Write in plain language – Steer clear of legal jargon and aim for language an average website visitor can digest.
Provide definitions – Define any specialized technical or legal terms needed to describe your practices.
Use visual design elements – Space content appropriately. Bold section headers. Align text and structure content using white space.
Enforcement and Penalties Around Privacy Policies
Regulators worldwide increasingly enforce against websites with inadequate privacy policies and notice practices.
In the EU alone, GDPR fines related to insufficient transparency and consent issues exceeded €400 million between 2018 and 2021. Penalties include:
- Lack of clear cookie consent banners: £7.5 million fine for Google in UK
- Vague privacy policies lacking detail: $57 million fine for WhatsApp in Ireland
- Failing to update old policies when collecting new data: $230 million fine for British Airways
Beyond Europe, US state attorneys general have authority to sue companies for deceptive privacy policies violating consumer protection laws. Violations carry fines of $2,500 to $7,500 per affected user.
Plaintiff class action lawsuits over deceptive policies are also on the rise, with potential statutory damages reaching into the billions.
The risks of non-compliance demonstrate why websites must implement compliant, tailored privacy policies!
Some recommended options include:
- TermsFeed‘s GDPR-compliant generator
- iubenda‘s generatory covering global requirements
These services integrate regularly updated templates covering requirements in all major jurisdictions. Their questionnaires simplify the process of documenting your specific collection, use cases, security controls, etc.

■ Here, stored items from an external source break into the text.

-- ==== Sys2Proof/Laws/State.lean ====
section
/-! SUPPORT. What the accessors of State's tables leave unchanged: one lemma per writer and per other component of State, so that no later
proof unfolds a record update. -/

namespace Sys2Proof.Machine.State

open Sys2Proof

/-- What every step of a fold keeps, the fold keeps. -/
theorem foldl_keep {σ α β : Type} (c : σ → β) (f : σ → α → σ) (h : ∀ s a, c (f s a) = c s) (l : List α) (s : σ) :
    c (l.foldl f s) = c s := by
  induction l generalizing s with
  | nil => rfl
  | cons a l ih => rw [List.foldl_cons, ih, h]

/-- A property that every step of a fold keeps holds of its result. -/
theorem foldl_inv {σ α : Type} (P : σ → Prop) (f : σ → α → σ) (h : ∀ s a, P s → P (f s a)) (l : List α) (s : σ) (hs : P s) :
    P (l.foldl f s) := by
  induction l generalizing s with
  | nil => exact hs
  | cons a l ih => exact ih _ (h s a hs)
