-- ==== Sys2Proof/Laws/Frames.lean ====
section
/-! SUPPORT. What the shared operations leave unchanged: one lemma per operation and component of State, so that a proof never unfolds an
operation only to see that it does not touch a component. -/

namespace Sys2Proof.Machine

open Sys2Proof State

/-- A fold whose steps keep the beat number keeps it. -/
theorem foldl_tim_beat {α : Type} (f : State → α → State) (l : List α) (s : State) (h : ∀ s a, (f s a).tim.beat = s.tim.beat) :
    (l.foldl f s).tim.beat = s.tim.beat := foldl_keep (fun s => s.tim.beat) f h l s

/-! ### `tim` -/

@[simp] theorem hostWrite_tim (a : Nat) (l : List Byte) (s : State) : (hostWrite a l s).tim = s.tim := by
  unfold hostWrite
  repeat' first | with_reducible rfl | split | intro _ | (simp; done) | rw [foldl_tim] | simp

@[simp] theorem msix_tim (v : Nat) (s : State) : (msix v s).tim = s.tim := by
  unfold msix
  repeat' first | with_reducible rfl | split | intro _ | (simp; done) | rw [foldl_tim] | simp

@[simp] theorem eventTo_tim (code : Nat) (items : List Byte) (s : State) (m : Nat) : (eventTo code items s m).tim = s.tim := by
  unfold eventTo
  repeat' first | with_reducible rfl | split | intro _ | (simp; done) | rw [foldl_tim] | simp

@[simp] theorem post_tim (code : Nat) (items : List Byte) (s : State) : (post code items s).tim = s.tim := by
  unfold post
  repeat' first | with_reducible rfl | split | intro _ | (simp; done) | rw [foldl_tim] | simp

@[simp] theorem postOne_tim (m code : Nat) (items : List Byte) (s : State) : (postOne m code items s).tim = s.tim := by
  unfold postOne
  repeat' first | with_reducible rfl | split | intro _ | (simp; done) | rw [foldl_tim] | simp

@[simp] theorem raiseAlert_tim (i : Nat) (s : State) : (raiseAlert i s).tim = s.tim := by
  unfold raiseAlert
  repeat' first | with_reducible rfl | split | intro _ | (simp; done) | rw [foldl_tim] | simp

@[simp] theorem buFault_tim (step code detail : Nat) (s : State) : (buFault step code detail s).tim = s.tim := by
  unfold buFault
  repeat' first | with_reducible rfl | split | intro _ | (simp; done) | rw [foldl_tim] | simp

@[simp] theorem modCmd_tim (k : Nat) (g : Cmd → Cmd) (s : State) : (modCmd k g s).tim = s.tim := by
  unfold modCmd
  repeat' first | with_reducible rfl | split | intro _ | (simp; done) | rw [foldl_tim] | simp

@[simp] theorem finishCmd_tim (k : Nat) (r : Reply) (s : State) : (finishCmd k r s).tim = s.tim := by
  unfold finishCmd
  repeat' first | with_reducible rfl | split | intro _ | (simp; done) | rw [foldl_tim] | simp

@[simp] theorem putWord_tim (s : State) (w : Nat) (d : BitVec 64) : (putWord s w d).tim = s.tim := by
  unfold putWord
  repeat' first | with_reducible rfl | split | intro _ | (simp; done) | rw [foldl_tim] | simp

@[simp] theorem countCe_tim (u : Nat) (s : State) : (countCe u s).tim = s.tim := by
  unfold countCe
  repeat' first | with_reducible rfl | split | intro _ | (simp; done) | rw [foldl_tim] | simp

@[simp] theorem countUe_tim (u a : Nat) (s : State) : (countUe u a s).tim = s.tim := by
  unfold countUe
  repeat' first | with_reducible rfl | split | intro _ | (simp; done) | rw [foldl_tim] | simp

@[simp] theorem touchAcc_tim (s : State) (w : Nat) (e : BitVec 80) : (touchAcc s w e).tim = s.tim := by
  unfold touchAcc
  repeat' first | with_reducible rfl | split | intro _ | (simp; done) | rw [foldl_tim] | simp

@[simp] theorem touchPlain_tim (s : State) (w : Nat) (e : BitVec 80) : (touchPlain s w e).tim = s.tim := by
  unfold touchPlain
  repeat' first | with_reducible rfl | split | intro _ | (simp; done) | rw [foldl_tim] | simp

@[simp] theorem touchWord_tim (s : State) (w : Nat) (e : BitVec 80) : (touchWord s w e).tim = s.tim := by
  unfold touchWord
  repeat' first | with_reducible rfl | split | intro _ | (simp; done) | rw [foldl_tim] | simp

@[simp] theorem touchWhere_tim (q : Nat → Bool) (s : State) : (touchWhere q s).tim = s.tim := by
  unfold touchWhere
  repeat' first | with_reducible rfl | split | intro _ | (simp; done) | rw [foldl_tim] | simp

@[simp] theorem touch_tim (a n : Nat) (s : State) : (touch a n s).tim = s.tim := by
  unfold touch
  repeat' first | with_reducible rfl | split | intro _ | (simp; done) | rw [foldl_tim] | simp

@[simp] theorem upsetAt_tim (s : State) (a : Nat) (e : BitVec 80) : (upsetAt s a e).tim = s.tim := by
  unfold upsetAt
  repeat' first | with_reducible rfl | split | intro _ | (simp; done) | rw [foldl_tim] | simp

@[simp] theorem upset_tim (flips : List (Nat × BitVec 80)) (s : State) : (upset flips s).tim = s.tim := by
  unfold upset
  repeat' first | with_reducible rfl | split | intro _ | (simp; done) | rw [foldl_tim] | simp
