-- ==== Sys2Proof/Tests/Slice0.lean ====
section
/-! SUPPORT. Tests: ill-formed commands are refused, a few values of the manual, and for every statement with hypotheses one concrete state and
operands that meet all of them together. -/

namespace Sys2Proof.Tests

open Sys2Proof Sys2Proof.Machine

-- Each test is elaborated when it is read: tests that wait for the kernel side by side would each hold a thread.
set_option Elab.async false

/-! ### Ill-formed commands

Each check refuses a command one past its range, and takes the same command at the end of the range. -/

/-- R29. -/
theorem test_wf_field : (Instr.liveRefresh 32).wf = false ∧ (Instr.liveRefresh 31).wf = true := by decide
/-- R54. -/
theorem test_wf_band : (Instr.calRunComplete 31 8 []).wf = false ∧ (Instr.calRunComplete 31 7 []).wf = true := by decide
/-- R63. -/
theorem test_wf_light_port : (Instr.relaySettled 10).wf = false ∧ (Instr.relaySettled 9).wf = true := by decide
/-- R47. -/
theorem test_wf_colour : (Instr.fadeLevelFall 9 4).wf = false ∧ (Instr.fadeLevelFall 9 3).wf = true := by decide
/-- R63. -/
theorem test_wf_relay : (Instr.relayRecovered 2).wf = false ∧ (Instr.relayRecovered 1).wf = true := by decide
/-- R120. -/
theorem test_wf_converter : (Instr.monCommitWrite 64 0).wf = false ∧ (Instr.monCommitWrite 63 0).wf = true := by decide
/-- R127. -/
theorem test_wf_trigger : (Instr.monitorInjectTrigger 63 3).wf = false ∧ (Instr.monitorInjectTrigger 63 2).wf = true := by decide
/-- R140. -/
theorem test_wf_loop_slot : (Instr.loopFreezeTimeout 8192).wf = false ∧ (Instr.loopFreezeTimeout 8191).wf = true := by decide
/-- R342. -/
theorem test_wf_partition : (Instr.calCadenceTick 4).wf = false ∧ (Instr.calCadenceTick 3).wf = true := by decide
/-- R232. -/
theorem test_wf_stream : (Instr.descriptorIssue 64).wf = false ∧ (Instr.descriptorIssue 63).wf = true := by decide
/-- R267. -/
theorem test_wf_core : (Instr.vbarrierWrite 2048 []).wf = false ∧ (Instr.vbarrierWrite 2047 []).wf = true := by decide
/-- R271. -/
theorem test_wf_channel : (Instr.coreDmaDescriptor 0 4 0 0 8 1 0 0 []).wf = false ∧ (Instr.coreDmaDescriptor 0 3 0 0 8 1 0 0 []).wf = true := by decide
/-- R286. -/
theorem test_wf_address : (Instr.hostCxlWrite 0x1000000000000 []).wf = false ∧ (Instr.hostCxlWrite 0xFFFFFFFFFFFF []).wf = true := by decide
/-- R311. -/
theorem test_wf_memory_unit : (Instr.ceRateTrip 12).wf = false ∧ (Instr.ceRateTrip 16).wf = true := by decide
/-- R337. -/
theorem test_wf_die_link : (Instr.d2dLinkFail 7).wf = false ∧ (Instr.d2dLinkFail 6).wf = true := by decide
/-- R347. -/
theorem test_wf_link_port : (Instr.flitSend 24).wf = false ∧ (Instr.flitSend 23).wf = true := by decide
/-- R361. -/
theorem test_wf_packet_source : (Instr.packetForward {} 25).wf = false ∧ (Instr.packetForward {} 24).wf = true := by decide
/-- R347. -/
theorem test_wf_lane : (Instr.laneFail 0 16).wf = false ∧ (Instr.laneFail 0 15).wf = true := by decide
/-- R357. -/
theorem test_wf_pool : (Instr.creditReturn 0 10 1).wf = false ∧ (Instr.creditReturn 0 9 1).wf = true := by decide
/-- R355. -/
theorem test_wf_sequence_number : (Instr.replayRequest 0 4096).wf = false ∧ (Instr.replayRequest 0 4095).wf = true := by decide
/-- R361. -/
theorem test_wf_opref : (Instr.linkWriteLost 65536).wf = false ∧ (Instr.linkWriteLost 65535).wf = true := by decide
/-- R367. -/
theorem test_wf_coordinate : (Instr.routeUpdateReceive 0x4000 true 0).wf = false ∧ (Instr.routeUpdateReceive 0x3FFF true 0).wf = true := by decide
/-- R375. -/
theorem test_wf_direction : (Instr.musterReport 7 false [] 0).wf = false ∧ (Instr.musterReport 6 false [] 0).wf = true := by decide
/-- R383. -/
theorem test_wf_mailbox : (Instr.mbDoorbell 64 1).wf = false ∧ (Instr.mbDoorbell 63 1).wf = true := by decide
/-- R381. -/
theorem test_wf_bar : (Instr.registerWrite 3 0 0).wf = false ∧ (Instr.registerWrite 4 0 0).wf = true := by decide
/-- R418. -/
theorem test_wf_convoy_chunk : (Instr.convoyChunkReceive 0 (List.replicate 4111 0)).wf = false ∧ (Instr.convoyChunkReceive 0 (List.replicate 4112 0)).wf = true := by decide +kernel
/-- R438. -/
theorem test_wf_sensor_die : (Instr.sensorReading 23 0 0).wf = false ∧ (Instr.sensorReading 22 0 0).wf = true := by decide
/-- R438. -/
theorem test_wf_die : (Instr.sensorHoldTimer 22).wf = false ∧ (Instr.sensorHoldTimer 21).wf = true := by decide
/-- R431. -/
theorem test_wf_power_domain : (Instr.domainPowerGoodLoss 224).wf = false ∧ (Instr.domainPowerGoodLoss 223).wf = true := by decide
/-- R287. -/
theorem test_wf_memory_region : (Instr.decoderCommit 3 0).wf = false ∧ (Instr.decoderCommit 2 0).wf = true := by decide
/-- R487. -/
theorem test_wf_endpoint : (Instr.setEndpointId 256).wf = false ∧ (Instr.setEndpointId 255).wf = true := by decide
/-- R486. -/
theorem test_wf_i3c_address : (Instr.dynamicAddressAssign 128).wf = false ∧ (Instr.dynamicAddressAssign 127).wf = true := by decide
/-- R477. -/
theorem test_wf_measurement : (Instr.measurementExtend 5 []).wf = false ∧ (Instr.measurementExtend 6 []).wf = true := by decide
/-- R469. -/
theorem test_wf_cause : (Instr.deviceFault 8).wf = false ∧ (Instr.deviceFault 7).wf = true := by decide
/-- R479. -/
theorem test_wf_transport : (Instr.spdmRequest 2 0x84 []).wf = false ∧ (Instr.spdmRequest 1 0x84 []).wf = true := by decide
/-- R16. -/
theorem test_wf_time : (Instr.fillComplete 0 10011).wf = false ∧ (Instr.fillComplete 0 10010).wf = true := by decide
/-- R430. -/
theorem test_wf_bring_up_time : (Instr.bringupStepComplete 65536 {}).wf = false ∧ (Instr.bringupStepComplete 65535 {}).wf = true := by decide
/-- R151. -/
theorem test_wf_high_time : (Instr.coolpwmWindow 64001).wf = false ∧ (Instr.coolpwmWindow 64000).wf = true := by decide
/-- R30. -/
theorem test_wf_samples : (Instr.symbolSlot 0 false [{ f := 0, c := 256, g := 0, err := 0 }]).wf = false ∧ (Instr.symbolSlot 0 false [{ f := 0, c := 255, g := 0, err := 0 }]).wf = true := by decide
/-- R388. -/
theorem test_wf_entry : (Instr.commandFetch 0 (List.replicate 63 0) []).wf = false ∧ (Instr.commandFetch 0 (List.replicate 64 0) []).wf = true := by decide
/-- R388. -/
theorem test_wf_extended_payload : (Instr.commandFetch 0 (List.replicate 64 0) (List.replicate 63 0)).wf = false ∧ (Instr.commandFetch 0 (List.replicate 64 0) (List.replicate 64 0)).wf = true := by decide
/-- R268. -/
theorem test_wf_loads : (Instr.kernelReturn 0 0 [{ pc := 0, off := 0xC000, len := 0 }]).wf = false ∧ (Instr.kernelReturn 0 0 [{ pc := 0, off := 0xC000, len := 1 }]).wf = true := by decide
/-- R268. -/
theorem test_wf_stores : (Instr.kernelReturn 0 0 [{ pc := 0, off := 0x14000, len := 2, store := some [1] }]).wf = false ∧ (Instr.kernelReturn 0 0 [{ pc := 0, off := 0x14000, len := 1, store := some [1] }]).wf = true := by decide
/-- R267. -/
theorem test_wf_cores : (Instr.partitionResetRelease 0 [2048]).wf = false ∧ (Instr.partitionResetRelease 0 [2047]).wf = true := by decide

/-! ### Values from the manual

The expected results are the manual's own, or follow by hand from the rule that each test names; none is the model's answer. -/

/-- The packed row that chapter 13 works out below R320: +5 at column 3, −17 at column 40, +127 at column 200, in 8 bytes. -/
theorem test_packed_row :
    (packedRow ([0x03, 0x02, 0x03, 0x28, 0xC8, 0x05, 0xEF, 0x7F] : List (BitVec 8))) =
      .row ((List.replicate 3 0) ++ [5] ++ List.replicate 36 0 ++ [0xEF] ++ List.replicate 159 0 ++ [0x7F] ++ List.replicate 55 0) [] := by
  decide +kernel

/-- A column list that is not strictly ascending is refused (R320). -/
theorem test_packed_row_ascends : packedRow ([0x03, 0x01, 0x28, 0x28, 0x05, 0x06] : List (BitVec 8)) = .bad := by decide +kernel

/-- 1 + 1 = 2 in FP32, and 1 + 2⁻²⁴ rounds to the even neighbour 1 (R191). -/
theorem test_fp32_add : fpAdd fp32 0x3F800000 0x3F800000 = 0x40000000 ∧ fpAdd fp32 0x3F800000 0x33800000 = 0x3F800000 := by decide +kernel

/-- The throttle level of an electronic die is 105 °C, with 4 °C of hysteresis (R442). -/
theorem test_die_levels : levelOf 6 0 (105 * 128) = 2 ∧ levelOf 6 2 (101 * 128) = 2 ∧ levelOf 6 2 (101 * 128 - 1) = 1 ∧ levelOf 6 0 (94 * 128) = 0 := by
  decide

/-- ΔV = η·(k/q)·ln 10·298.15 K is 59.75 mV at η = 16548/16384, a difference of 400,982 codes of 1.25 V/2²³: 25 °C. A thermistor of R25 = 125 kΩ drops 1.25 V,
the whole range, at 10 µA and 25 °C (R439). -/
theorem test_diode_and_thermistor : diodeTemp 400982 16548 = 3200 ∧ ntcTemp 0x800000 12500 3950 = 3200 := by decide +kernel

/-- A word that nothing wrote carries no error, and one flipped bit of it is found (R303). -/
theorem test_code_word : decodeErr 0 = some 0 ∧ decodeErr 0x80 = some 0x80 := by decide +kernel

/-- Coordinates wrap around the ring of their dimension (R365, R367). -/
theorem test_torus_wraps : neighbour { link := { lenX := 3 } } 3 0 = 0 ∧ neighbour { link := { lenX := 3 } } 0 1 = 3 := by decide

/-- Opcodes of the manual's groups are known, others are not (R391, R403). -/
theorem test_opcodes : opcodeDefined 0x0101 = true ∧ opcodeDefined 0x0E05 = true ∧ opcodeDefined 0x0E06 = false ∧ opcodeDefined 0x0104 = false := by decide

/-- The front command runs, and the rest of the queue waits. -/
theorem test_step_takes_the_front :
    step { pending := [.pwrokFall, .refclkLoss], thm := { shutdown := true }, pins := { pwrok := true } } =
      .next { pending := [.refclkLoss], thm := { shutdown := true } } := rfl

/-- An empty queue idles. -/
theorem test_step_idles : step {} = .next {} := rfl

/-- A word spells no command: the table gives its rows no bits. -/
theorem test_no_words (n w : Nat) : decodeTableWord n w = none := rfl

/-! ### Small states -/

/-- `n` zero bytes with the numbers of `fs` (offset, width in bytes, value) laid over them. -/
def pay (n : Nat) (fs : List (Nat × Nat × Nat)) : List (BitVec 8) :=
  fs.foldl (fun l f => l.take f.1 ++ leBytes f.2.1 f.2.2 ++ l.drop (f.1 + f.2.1)) (List.replicate n 0)

/-- A command of opcode `op` from mailbox 0, of key 0, with the payload fields `fs` and `e` units of extension. -/
def cm (op : Nat) (fs : List (Nat × Nat × Nat)) (e : Nat := 0) (x : List (BitVec 8) := []) : Cmd :=
  { opcode := op, extLen := e, entry := pay 64 fs, ext := x }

You can then take the generated draft and edit it to reflect your precise language, details, and formatting. Additionally, seek legal review before publishing your live policy.
Combining a generator‘s head start with your own customization delivers the best results.
Use this guide to build a tailored policy document that clearly communicates your data practices and legal basis for processing.
Show users how you respect their privacy – it will build trust, aid compliance, and let you focus on delivering an amazing service!